G7 culture à Florence - Déplacement d’Audrey Azoulay [it]

Audrey Azoulay, ministre de la Culture et de la Communication, est à Florence à l’occasion du G7 culture. Elle a accordé un entretien au Corriere della Sera du 30 mars.

ENTRETIEN d’Audrey Azoulay, ministre de la Culture « ‘’A Florence, pour défendre l’art menacé par les conflits’’ » (Corriere della Sera – 30 mars 2017)

« ‘’Au premier G7 de la Culture à Florence, la France et l’Italie sont unies pour protéger le patrimoine culturel partout, notamment dans les zones de conflit. Vendredi dernier, nous avons adopté ensemble au Conseil de Sécurité de l’ONU la résolution 2347 sur ce thème. Et ensemble, à Florence, nous tenterons d’arriver à une déclaration conjointe des pays du G7 pour appliquer cette résolution’’.

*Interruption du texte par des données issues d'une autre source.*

-- ==== Sys2Proof/Tests/Slice0.lean ====
section
/-! SUPPORT. Tests: ill-formed terms are refused, values worked out in the spec, and for every statement
with hypotheses a state and operands that meet them. -/

namespace Sys2Proof.Tests

set_option Elab.async false

open Sys2Proof Sys2Proof.Machine

/-! ### Well-formedness: each check refuses an ill-formed term -/

theorem test_bit_count_below : (Instr.frameBitCountError [] 0).wellFormed = false := by decide
theorem test_bit_count_above : (Instr.frameBitCountError [1] 8).wellFormed = false := by decide
theorem test_known_opcode : (Instr.unknownOpcode 0x20 []).wellFormed = false := by decide
theorem test_token_above : (Instr.coilCountExpiry 3).wellFormed = false := by decide
theorem test_pull_dock : (Instr.pullWindowExpiry 0).wellFormed = false := by decide
theorem test_flash_dock : (Instr.refusalFlashExpiry 31).wellFormed = false := by decide
theorem test_report_dock : (Instr.reportWindowExpiry 31).wellFormed = false := by decide

theorem test_well_formed_terms :
    [Instr.frameBitCountError [] 1, .frameBitCountError [2, 0, 0] 7, .unknownOpcode 0xFF [],
     .coilCountExpiry 2, .pullWindowExpiry 1, .refusalFlashExpiry 30, .reportWindowExpiry 30,
     .setConfig []].all Instr.wellFormed = true := by decide

theorem test_ill_formed_refused : exec (.coilCountExpiry 3) State.reset = .refused .illFormed ∧
    exec (.unknownOpcode 0x01 []) State.reset = .refused .illFormed := ⟨rfl, rfl⟩

theorem test_no_word_spells : decodeTableWord 8 0x01 = none ∧
    (State.withFetchWord State.reset 8 0x01).pending = [] := by decide

/-! ### Values worked out in the spec -/

theorem test_check_bytes : callBytes (.node 12) .survey [] = [0x0C, 0x10, 0xE4] ∧
    callBytes (.node 5) .mark [1] = [0x05, 0x22, 0x01, 0xD8] := by decide

/-- Plan 2 of the worked cases of chapter 6. -/
def planTwo : Plan :=
  { unlock := 100, grace := 120, factor := 96, cap := 2400, count := 3,
    band0 := { length := 30, block := 15, rate := 50 }, band1 := { length := 90, block := 30, rate := 150 },
    band2 := { length := 0, block := 60, rate := 300 }, band3 := .zero }

/-- Worked case A (section 6.8). -/
theorem test_case_a : (computeFare planTwo 50 5000 65535 true false false).fare = 350 := by decide

theorem test_rotation_clears : (FareUnit.reset.rotate 5).current.generation = 5 ∧
    (FareUnit.reset.rotate 5).staged = Bank.empty := by decide

theorem test_thresholds : Settings.reset.clamp 15 200 = 164 ∧ Settings.reset.clamp 15 100 = 135 ∧
    Settings.reset.clamp 18 255 = 150 ∧ Settings.reset.clamp 17 255 = 134 := by decide

theorem test_supply_states : supplyAfter .reset .normal 150 = .normal ∧
    supplyAfter .reset .normal 149 = .low ∧ supplyAfter .reset .normal 119 = .critical ∧
    supplyAfter .reset .low 165 = .low ∧ supplyAfter .reset .low 166 = .normal ∧
    supplyAfter .reset .critical 135 = .critical ∧ supplyAfter .reset .critical 136 = .low := by decide

/-! ### Frames -/

/-- The lookup of section 11.2 knows exactly its 40 codes. -/
theorem test_opcode_table : ∀ n ∈ List.range 256, (opcodeCommand n []).isSome = knownOpcodes.contains n := by
  decide +kernel

theorem test_frames_looked_up : frameCommand [0x38, 1] 0 = some (.closeRemote [1]) ∧
    frameCommand [0x39] 0 = some (.unknownOpcode 0x39 []) ∧
    frameCommand [0x01] 3 = some (.frameBitCountError [0x01] 3) ∧ frameCommand [] 0 = none := by decide

/-- The part after two periods with one status byte and, before them, one with another. -/
def trailed : State :=
  { State.reset with port := { Port.reset with trail := [(0xD1, 2), (0xF0, 1)] } }

/-- Each byte of a frame shows the status as it stood when that byte began. -/
theorem test_status_of_each_byte : trailed.frameStatus 1 = [0xD0] ∧ trailed.frameStatus 2 = [0xD1, 0xD0] ∧
    trailed.frameStatus 6 = [0xF0, 0xD1, 0xD1, 0xD0, 0xD0, 0xD0] := by decide

/-! ### Commands carried out -/

/-- The state that a command answers, or the one it began in. -/
def after (c : Instr) (s : State) : State :=
  match exec c s with
  | .next t => t
  | .fault _ | .refused _ => s

theorem test_status_at_reset : (after (.readStatus [0]) State.reset).port.sent = [0xD0, 0xD0] := by decide

theorem test_notices_at_reset : (after (.readNotices []) State.reset).port.read.content =
    some { code := .ok, data := [1, 128, 1, 255] } := by decide +kernel

theorem test_set_time : (after (.setTime [0, 0, 1, 0]) State.reset).clock =
    { time := 256, isSet := true, divider := 0 } := by decide +kernel

theorem test_set_config_clamped :
    (after .changeCommandFinished (after (.setConfig [7, 1, 0]) State.reset)).port.command.content =
      some { code := .clamped, data := [0, 30] } := by decide +kernel

theorem test_load_card : ((after (.loadCard [0, 0, 0, 0, 111, 0, 2, 0, 0, 0, 0, 0, 0]) State.reset).cards.map
    (fun e => (e.slot.val, e.card.toNat, e.plan.val))) = [(0, 111, 2)] := by decide +kernel

theorem test_reset_call_taken :
    ((after .roundTimerExpiry State.reset).string.flight.map (fun f => match f with
      | .broadcast e ms => (e.verb.code.toNat, ms)
      | .call c => (c.entry.verb.code.toNat, 0))) = some (0x31, 5) := by decide +kernel

/-! ### A small station for the witnesses -/

/-- Plan 0 of the worked cases: one open band. -/
def planZero : Plan := { planTwo with count := 1, band0 := { length := 0, block := 60, rate := 400 } }

def bankOf (g : Fin 16) : Bank :=
  { generation := g, valid := true, k := 50, w := 6,
    plans := (Vector.replicate 8 Plan.undefined).set 0 planZero }

def member : CardEntry :=
  { slot := 0, card := 111, cls := .member, plan := 0, blocked := false, activity := .idle,
    validUntil := none, link := none, queuedDock := none, guest := none }

def crew : CardEntry := { member with slot := 1, card := 222, cls := .crew }

def guest : CardEntry :=
  { member with slot := 2, card := 333, cls := .guest, activity := .settling, validUntil := some 900,
                guest := some { hold := 500, captured := 100, saleSequence := 7 } }

/-- A member who rides bicycle 500 since time 100. -/
def rider : CardEntry := { member with slot := 3, card := 444, activity := .riding, link := some (500, 100) }

def stampOf (card : CardNo) : StampFields :=
  { origin := 77, start := 100, card := card, plan := 0, generation := 3, ceiling := 65535 }

def tripOut500 : TripRecord :=
  { bike := 500, stamp := stampOf 444, state := .out, releaseDock := none, foreign := false,
    latePull := false, orphan := false, unstamped := false, unstampDock := none }

def priced9 : Pricing := { returnDock := 8, endTime := 900, fare := 400, flags := FareFlags.none }

/-- Bicycle 600 returned to dock 9, its stamp cleared. -/
def tripPriced600 : TripRecord :=
  { tripOut500 with bike := 600, stamp := stampOf 111, state := .priced priced9, unstamped := true }

def fault (i : Fin 32) (x : Subject) (k : FaultKind) (st : FaultState) : FaultRecord :=
  { slot := i, subject := x, kind := k, state := st, count := 0, reporters := [], firstTime := 800,
    seen := false, order := i.val }

def stuck : FaultRecord := fault 0 (.dock 10) .buttonStuck .active
def suspect : FaultRecord := fault 1 (.dock 11) .coilOpen .suspect
def clearing : FaultRecord := fault 2 (.dock 12) .coilShort .clearing
def lost : FaultRecord := fault 3 .terminal .noContact .active
def hostFault : FaultRecord := fault 4 (.bike 800) .hostReported .active

def referHeld : ReferSlot := { card := 888, dock := 3, tapTime := 990, remaining := 8000, reaimed := false }

def waitingRelease : ReleaseContext :=
  { kind := .member, card := 555, bike := 550, start := 950, phase := .waiting 20000, seenPresent := true }

def header (n : Nat) (follow : Bool) : ManifestHeader :=
  { number := n, crewCard := 0, expiryMinutes := 30, followOn := follow, moveCount := 1 }

def dropMove (st : MoveState) : Move :=
  { kind := .drop, dock := none, bike := none, state := st, heldDock := none, landedDock := none,
    doneDock := none, doneBike := none, latePull := false }

def active (p : ManifestPhase) (st : MoveState) : ActiveManifest :=
  { phase := p, header := header 412 false, moves := [dropMove st] }

def stagedWith (n : Nat) (follow held written : Bool) : StagedManifest :=
  { header := header n follow, held := held,
    moves := (Vector.replicate 16 none).set 0 (if written then some (dropMove .opened) else none) }

def station : State :=
  { State.reset with
    settings := { Settings.reset with stationNumber := 77 },
    clock := { time := 1000, isSet := true, divider := 0 },
    fare := { current := bankOf 3, previous := bankOf 2,
              staged := { bankOf 0 with valid := false }, activation := none, lastOutcome := .taken },
    string := { StringState.reset with
      queue := [], flight := none,
      links := Vector.ofFn (fun n => { LinkRecord.reset n with contact := .reachable }) },
    docks := (Vector.replicate 30 DockRecord.reset).set 4
      { DockRecord.reset with occupancy := .occupied, bike := some 700 },
    cards := [member, crew, guest, rider],
    refers := [referHeld],
    hire := { HireUnit.reset with
      tokens := (Vector.replicate 3 Token.free).set 0 (.lent 20 (.coil 800)),
      releases := (Vector.replicate 30 none).set 20 (some waitingRelease) },
    trips := [tripOut500, tripPriced600],
    faults := { FaultTable.reset with records := [stuck, suspect, clearing, lost, hostFault], nextOrder := 5 } }

/-- The station with a manifest in the active buffer and another in the staged one. -/
def withManifests (a : Option ActiveManifest) (g : Option StagedManifest) : State :=
  { station with manifest := { ManifestUnit.reset with active := a, staged := g } }

/-- The station while a change command is BUSY. -/
def busyStation : State := { station with port := { Port.reset with running := some (.plain .ok) } }

/-- A call to node 5 with its first attempt in progress. -/
def callTo (v : Verb) (p : AttemptPhase) : Call :=
  { node := 5, entry := request 5 v [] .dockMonitor, noted := .A, window := 5, retries := 1,
    retryOther := true, flip := true, contactAtTake := .reachable, ended := 0, on := .A,
    crossOf := none, phase := p, remaining := 5, splits := [] }

def calling (c : Call) : State := station.setCall c

/-! ### Timers that run out together, and slots re-aimed (R40, R60) -/

/-- The window of a call and a refusal flash have run out in the same millisecond. -/
def twoDue : State :=
  (calling { callTo .unstamp (.answering []) with remaining := 0 }).setDock 5
    (fun r => { r with flash := some { code := 3, remaining := 0 } })

theorem test_one_expiry_each_period : (clockPeriod twoDue).pending = [.answerWindowExpiry] ∧
    (clockPeriod twoDue).dueTimers = [.answerWindowExpiry, .refusalFlashExpiry 6] := by decide +kernel

/-- A refusal shown before the flash's expiry is queued leaves no expiry behind. -/
theorem test_restarted_flash : (clockPeriod (showRefusal 5 5
    (station.setDock 5 (fun r => { r with flash := some { code := 3, remaining := 0 } })))).pending = [] := by
  decide +kernel

def reaimedStation : State := { station with refers := [{ referHeld with reaimed := true }] }

/-- A re-aimed slot runs out after a SECONDS_TICK, or after a period of the reference clock (section 3.8). -/
theorem test_reaimed_slot_ends :
    (after (.referTimeout 888) (after (.secondsTick 255) reaimedStation)).refers = [] ∧
    ((after (.referTimeout 888) (after (.secondsTick 255) reaimedStation)).dock 3).flash =
      some { code := 1, remaining := 3000 } ∧
    (after (.referTimeout 888) (clockPeriod reaimedStation)).refers = [] := by decide +kernel

theorem test_reaimed_slot_stays : (after (.referTimeout 888) reaimedStation).refers.length = 1 ∧
    (after (.referTimeout 888) station).refers = [] := by decide +kernel

/-! ### Cancelled releases of one bicycle (R79, R88) and a re-arrival (R94) -/

def cancelOf (k : ReleaseKind) : CancelContext :=
  { kind := k, bike := 700, card := 222, start := 900, relockDone := false, unstampDone := false }

/-- A member's context at dock 3 and a crew's at dock 5 name the same bicycle. -/
def twoCancels : State := (station.setCancel 2 (some (cancelOf .member))).setCancel 4 (some (cancelOf (.crew 0 412)))

/-- A cancel context stays at a dock that a bicycle with no number has left (log 39). -/
theorem test_unread_departure :
    let s := (station.setDock 4 (fun r => { r with bike := none })).setCancel 4 (some (cancelOf .member))
    (occupiedDeparture 4 s).cancel 4 = some (cancelOf .member) ∧
    ((occupiedDeparture 4 s).findFault (.dock 4) .forcedRemoval).isSome = true := by decide +kernel

theorem test_crew_cancel_seen : twoCancels.crewCancel 4 700 = some (4, 0, 412) ∧
    (dropCancelOf 700 twoCancels).cancel 2 = none ∧ (dropCancelOf 700 twoCancels).cancel 4 = none := by
  decide +kernel

theorem test_deferral_outlives_arrival :
    ((arrival 4 (station.setDeferral 4 (some { bike := 700, stamp := stampOf 444 }))).deferred.get 4).isSome =
      true := by decide +kernel

/-! ### Hypotheses met, statement by statement -/

theorem test_invariants_met : station.busy = false ∧ station.quiet ∧ station.pendingOk = true ∧
    station.pending = [] ∧ busyStation.busy = true := by
  unfold State.quiet
  decide

theorem test_tables_met : station.tablesOk := by
  unfold State.tablesOk State.cardsOk State.hireOk State.tripsOk State.faultsOk
  decide

theorem test_other_invariants_met : station.settings.ok ∧ station.port.ok ∧ station.fare.ok ∧
    station.queueOk ∧ ∃ t, step station = .next t := by
  unfold Settings.ok Port.ok FareUnit.ok State.queueOk
  exact ⟨by decide, by decide, by decide, by decide, _, rfl⟩

theorem test_steps_met : State.reset.pending = [] ∧ State.reset.clock.divider + 1 < 32768 ∧
    ({ State.reset with clock := { time := 0, isSet := false, divider := 32767 } } : State).pending = [] ∧
    32768 ≤ 32767 + 1 := by decide

theorem test_clock_met : 31 * 1000 / 32768 = (31 + 1) * 1000 / 32768 ∧
    32 * 1000 / 32768 < (32 + 1) * 1000 / 32768 ∧ 32767 * 1000 / 32768 < (32767 + 1) * 1000 / 32768 := by decide

theorem test_frames_met : (1 : Nat) ≤ 7 ∧ ([3] : List Byte).head? ≠ some 2 ∧
    knownOpcodes.contains (0x10 : Byte).toNat = false ∧ knownOpcodes.contains (0xFF : Byte).toNat = false ∧
    station.port.command.content = some { code := .ok, data := [] } ∧
    station.port.read.content = some { code := .ok, data := [] } ∧ (2 : Byte) ≠ 0 ∧ (2 : Byte) ≠ 1 ∧
    ([] : List Byte).length ≠ 1 ∧ busyStation.port.running = some (.plain .ok) ∧
    station.port.running = none := by decide

theorem test_event_end_met : State.reset.quiet ∧ State.reset.string.flight = none ∧
    State.reset.string.queue = [] ++ resetRelock :: [resetShow] ∧
    (∀ x ∈ [resetShow], resetRelock.verb.cls ≤ x.verb.cls) ∧
    (∀ x ∈ [] ++ [resetShow], sameKey x resetRelock = false) ∧ station.string.queue = [] ∧
    (calling (callTo .tagread (.answering []))).string.flight.isSome = true := by
  unfold State.quiet
  decide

Rue de Valois, l’un des lieux les plus importants du gouvernement et de l‘histoire de France, la ministre de la Culture, Audrey Azoulay, explique l’enjeu du sommet d’aujourd’hui et de demain, voulu à Florence par le ministre des biens culturels italien Dario Franceschini.

Q. Comment en est-on arrivé à la résolution de l’ONU ?
R. Au moment où nous assistions en Syrie à la destruction systématique du patrimoine culturel, le Président Hollande a demandé un rapport à Jean-Luc Martinez, directeur du Louvre. 50 propositions ont été présentées parmi lesquelles un fonds international et la première conférence des donateurs s’est réunie la semaine dernière au Louvre allouant 75 millions de dollars.

Q. Quelle est son importance ?
R. Pour la première fois, la destruction du patrimoine artistique est définie comme un ‘’crime de guerre’’. Et la protection des œuvres est traitée de manière complète : les résolutions précédentes traitaient le problème par thèmes ou zones. C’est autour du patrimoine artistique que les populations frappées par les guerres peuvent espérer se reconstruire une fois les conflits terminés ».

Q. A Florence la France défendra-t-elle l’idée italienne des ‘’casques bleus de la culture’’ ?

R. Nous en parlerons pendant le sommet. Une grande œuvre d’éducation est à mener sur le patrimoine, elle concerne aussi les forces armées.

Q. Comment l’opinion publique réagit-elle quand on parle de protection du patrimoine dans les zones de guerre ? Celle-ci pourrait représenter un luxe face à la priorité de sauver des vies.
R. Opposer la protection de la culture à la protection des vies humaines est un faux débat. La même volonté destructrice attaque tout, nous ne pouvons penser à l’une sans l’autre. Les citoyens me semblent de plus en plus sensibles, c’est le mérite aussi de l’Unesco qui a été très actif pendant ces dernières années.

Q. Madame Azoulay, d’ici quelques mois votre expérience de ministre de la Culture se terminera et vous vous portez candidate à la direction de l’Unesco. Dans quel but ?
R. Culture, sciences et éducation sont des facteurs d’équilibre du monde et de création d’un lien, même et surtout dans les lieux où tout se brise. Il y a de nombreuses candidatures, dont quatre venant des pays arabes et cinq d’autres pays. Ce seront les projets qui compteront. Nous devrons les évaluer, puis certains pays pourraient se retrouver sur des candidatures communes.

Q. Votre collègue au gouvernement, Ségolène Royal, vise le Programme des Nations-unies pour le développement (PNUD) et vous l’Unesco. La France est toujours très active dans les organisations internationales.
R. Cela fait partie de notre tradition, nous sommes favorables à une approche multilatérale et coordonnée. Contre le repli nationaliste, nous portons une vision universelle ».